Action item |
Reproduce only the lines of the material below that start at the line containing "(s.setA v).y = s.y := rfl" and stop at the line containing "(s.setA v).nmiLatch = s.nmiLatch := rfl". Keep both end lines.

Data records |
┄┄┄┄┄┄┄┄┄┄┄┄┄┄┄┄┄┄┄┄

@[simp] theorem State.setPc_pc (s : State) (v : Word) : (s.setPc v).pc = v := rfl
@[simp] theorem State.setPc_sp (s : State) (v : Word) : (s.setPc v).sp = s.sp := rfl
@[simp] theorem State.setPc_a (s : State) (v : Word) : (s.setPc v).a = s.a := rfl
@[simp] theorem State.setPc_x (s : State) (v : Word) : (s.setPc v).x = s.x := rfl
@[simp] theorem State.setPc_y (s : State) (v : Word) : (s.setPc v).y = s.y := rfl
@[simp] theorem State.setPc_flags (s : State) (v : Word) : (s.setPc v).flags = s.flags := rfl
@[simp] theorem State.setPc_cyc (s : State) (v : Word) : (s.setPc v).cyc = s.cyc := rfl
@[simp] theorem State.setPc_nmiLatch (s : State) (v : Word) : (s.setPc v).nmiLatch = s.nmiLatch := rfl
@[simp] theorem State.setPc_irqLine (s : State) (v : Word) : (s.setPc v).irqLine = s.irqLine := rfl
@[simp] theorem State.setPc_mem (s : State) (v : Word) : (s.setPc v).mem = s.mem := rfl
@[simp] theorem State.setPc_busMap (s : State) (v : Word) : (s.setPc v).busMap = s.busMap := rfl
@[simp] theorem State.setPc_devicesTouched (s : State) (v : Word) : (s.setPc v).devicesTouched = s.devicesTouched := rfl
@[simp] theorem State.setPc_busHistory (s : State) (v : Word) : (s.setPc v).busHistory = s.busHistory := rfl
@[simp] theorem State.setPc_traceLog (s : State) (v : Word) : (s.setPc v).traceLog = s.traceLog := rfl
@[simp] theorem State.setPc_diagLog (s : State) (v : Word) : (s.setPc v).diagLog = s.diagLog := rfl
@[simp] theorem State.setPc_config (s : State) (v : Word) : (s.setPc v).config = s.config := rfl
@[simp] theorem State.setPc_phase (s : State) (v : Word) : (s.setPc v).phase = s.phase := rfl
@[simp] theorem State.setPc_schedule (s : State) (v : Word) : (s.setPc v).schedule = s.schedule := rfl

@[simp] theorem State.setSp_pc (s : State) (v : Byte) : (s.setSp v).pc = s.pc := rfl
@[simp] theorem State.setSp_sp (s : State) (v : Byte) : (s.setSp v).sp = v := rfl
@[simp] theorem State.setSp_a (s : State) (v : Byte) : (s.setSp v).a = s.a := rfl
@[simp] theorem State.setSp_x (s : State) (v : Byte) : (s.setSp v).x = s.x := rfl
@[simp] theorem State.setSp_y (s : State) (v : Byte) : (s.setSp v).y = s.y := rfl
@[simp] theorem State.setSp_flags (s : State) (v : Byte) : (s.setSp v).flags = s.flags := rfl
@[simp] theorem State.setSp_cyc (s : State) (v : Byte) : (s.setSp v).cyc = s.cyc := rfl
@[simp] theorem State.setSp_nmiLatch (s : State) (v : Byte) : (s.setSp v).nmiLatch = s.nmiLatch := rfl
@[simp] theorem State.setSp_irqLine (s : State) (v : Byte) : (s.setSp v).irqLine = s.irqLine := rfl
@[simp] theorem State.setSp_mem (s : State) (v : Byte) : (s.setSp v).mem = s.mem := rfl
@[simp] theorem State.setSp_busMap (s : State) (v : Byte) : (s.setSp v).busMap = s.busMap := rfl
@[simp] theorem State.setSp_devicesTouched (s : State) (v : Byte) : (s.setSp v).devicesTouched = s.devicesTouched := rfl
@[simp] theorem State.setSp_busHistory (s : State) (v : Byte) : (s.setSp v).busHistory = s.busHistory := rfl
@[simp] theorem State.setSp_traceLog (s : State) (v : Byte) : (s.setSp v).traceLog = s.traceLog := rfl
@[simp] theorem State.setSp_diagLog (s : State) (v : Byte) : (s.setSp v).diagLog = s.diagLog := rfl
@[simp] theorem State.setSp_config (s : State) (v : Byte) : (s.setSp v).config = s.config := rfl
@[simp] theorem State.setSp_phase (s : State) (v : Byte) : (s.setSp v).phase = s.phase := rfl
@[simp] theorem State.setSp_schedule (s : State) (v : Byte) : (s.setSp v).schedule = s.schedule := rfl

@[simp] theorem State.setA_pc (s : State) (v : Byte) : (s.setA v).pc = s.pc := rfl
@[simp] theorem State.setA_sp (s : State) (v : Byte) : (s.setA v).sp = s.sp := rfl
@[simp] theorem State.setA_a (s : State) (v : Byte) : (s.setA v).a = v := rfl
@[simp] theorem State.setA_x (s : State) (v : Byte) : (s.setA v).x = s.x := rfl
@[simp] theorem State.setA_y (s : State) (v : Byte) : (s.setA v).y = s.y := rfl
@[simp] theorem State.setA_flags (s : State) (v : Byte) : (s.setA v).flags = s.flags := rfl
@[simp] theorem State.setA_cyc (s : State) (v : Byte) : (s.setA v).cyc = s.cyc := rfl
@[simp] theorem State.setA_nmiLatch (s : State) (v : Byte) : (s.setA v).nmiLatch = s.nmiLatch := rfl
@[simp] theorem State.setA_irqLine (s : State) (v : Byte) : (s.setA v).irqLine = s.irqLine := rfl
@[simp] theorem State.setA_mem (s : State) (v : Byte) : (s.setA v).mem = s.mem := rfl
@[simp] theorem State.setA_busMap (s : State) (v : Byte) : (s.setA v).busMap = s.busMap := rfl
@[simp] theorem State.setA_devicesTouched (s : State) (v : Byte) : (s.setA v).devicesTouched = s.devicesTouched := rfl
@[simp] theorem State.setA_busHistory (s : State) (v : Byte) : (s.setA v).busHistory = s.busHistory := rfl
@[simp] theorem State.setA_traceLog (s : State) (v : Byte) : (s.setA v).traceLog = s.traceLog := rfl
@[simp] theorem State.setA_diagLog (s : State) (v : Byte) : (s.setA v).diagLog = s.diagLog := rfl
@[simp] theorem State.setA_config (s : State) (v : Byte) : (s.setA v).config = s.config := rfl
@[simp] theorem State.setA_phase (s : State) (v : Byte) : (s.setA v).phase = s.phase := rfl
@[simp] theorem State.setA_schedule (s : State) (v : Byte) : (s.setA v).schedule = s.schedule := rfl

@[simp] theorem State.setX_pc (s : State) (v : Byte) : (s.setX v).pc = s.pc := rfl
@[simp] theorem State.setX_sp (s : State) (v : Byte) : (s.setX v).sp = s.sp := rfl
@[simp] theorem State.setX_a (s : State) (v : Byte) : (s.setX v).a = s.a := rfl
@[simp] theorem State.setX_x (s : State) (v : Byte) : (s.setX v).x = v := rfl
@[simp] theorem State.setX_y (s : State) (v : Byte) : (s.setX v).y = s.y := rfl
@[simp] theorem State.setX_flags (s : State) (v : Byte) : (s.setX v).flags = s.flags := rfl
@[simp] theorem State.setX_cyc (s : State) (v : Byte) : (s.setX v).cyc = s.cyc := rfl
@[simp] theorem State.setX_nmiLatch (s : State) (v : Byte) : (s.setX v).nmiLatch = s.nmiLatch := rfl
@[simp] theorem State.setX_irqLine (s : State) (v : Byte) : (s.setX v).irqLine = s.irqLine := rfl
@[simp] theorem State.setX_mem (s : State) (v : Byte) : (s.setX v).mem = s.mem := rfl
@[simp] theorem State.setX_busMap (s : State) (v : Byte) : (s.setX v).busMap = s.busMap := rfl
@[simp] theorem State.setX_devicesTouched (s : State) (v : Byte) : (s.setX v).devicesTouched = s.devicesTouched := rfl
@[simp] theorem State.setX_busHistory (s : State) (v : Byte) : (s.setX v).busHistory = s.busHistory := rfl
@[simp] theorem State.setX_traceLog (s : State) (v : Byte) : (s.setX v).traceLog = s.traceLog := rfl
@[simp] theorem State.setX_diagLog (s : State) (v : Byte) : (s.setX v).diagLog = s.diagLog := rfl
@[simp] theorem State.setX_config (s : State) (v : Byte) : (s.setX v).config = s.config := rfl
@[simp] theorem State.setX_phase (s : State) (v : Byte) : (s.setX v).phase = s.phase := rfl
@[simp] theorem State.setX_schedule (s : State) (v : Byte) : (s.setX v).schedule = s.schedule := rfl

┄┄┄┄┄┄┄┄┄┄┄┄┄┄┄┄┄┄┄┄

Response box |
@[simp] theorem State.setA_y (s : State) (v : Byte) : (s.setA v).y = s.y := rfl
@[simp] theorem State.setA_flags (s : State) (v : Byte) : (s.setA v).flags = s.flags := rfl
@[simp] theorem State.setA_cyc (s : State) (v : Byte) : (s.setA v).cyc = s.cyc := rfl
@[simp] theorem State.setA_nmiLatch (s : State) (v : Byte) : (s.setA v).nmiLatch = s.nmiLatch := rfl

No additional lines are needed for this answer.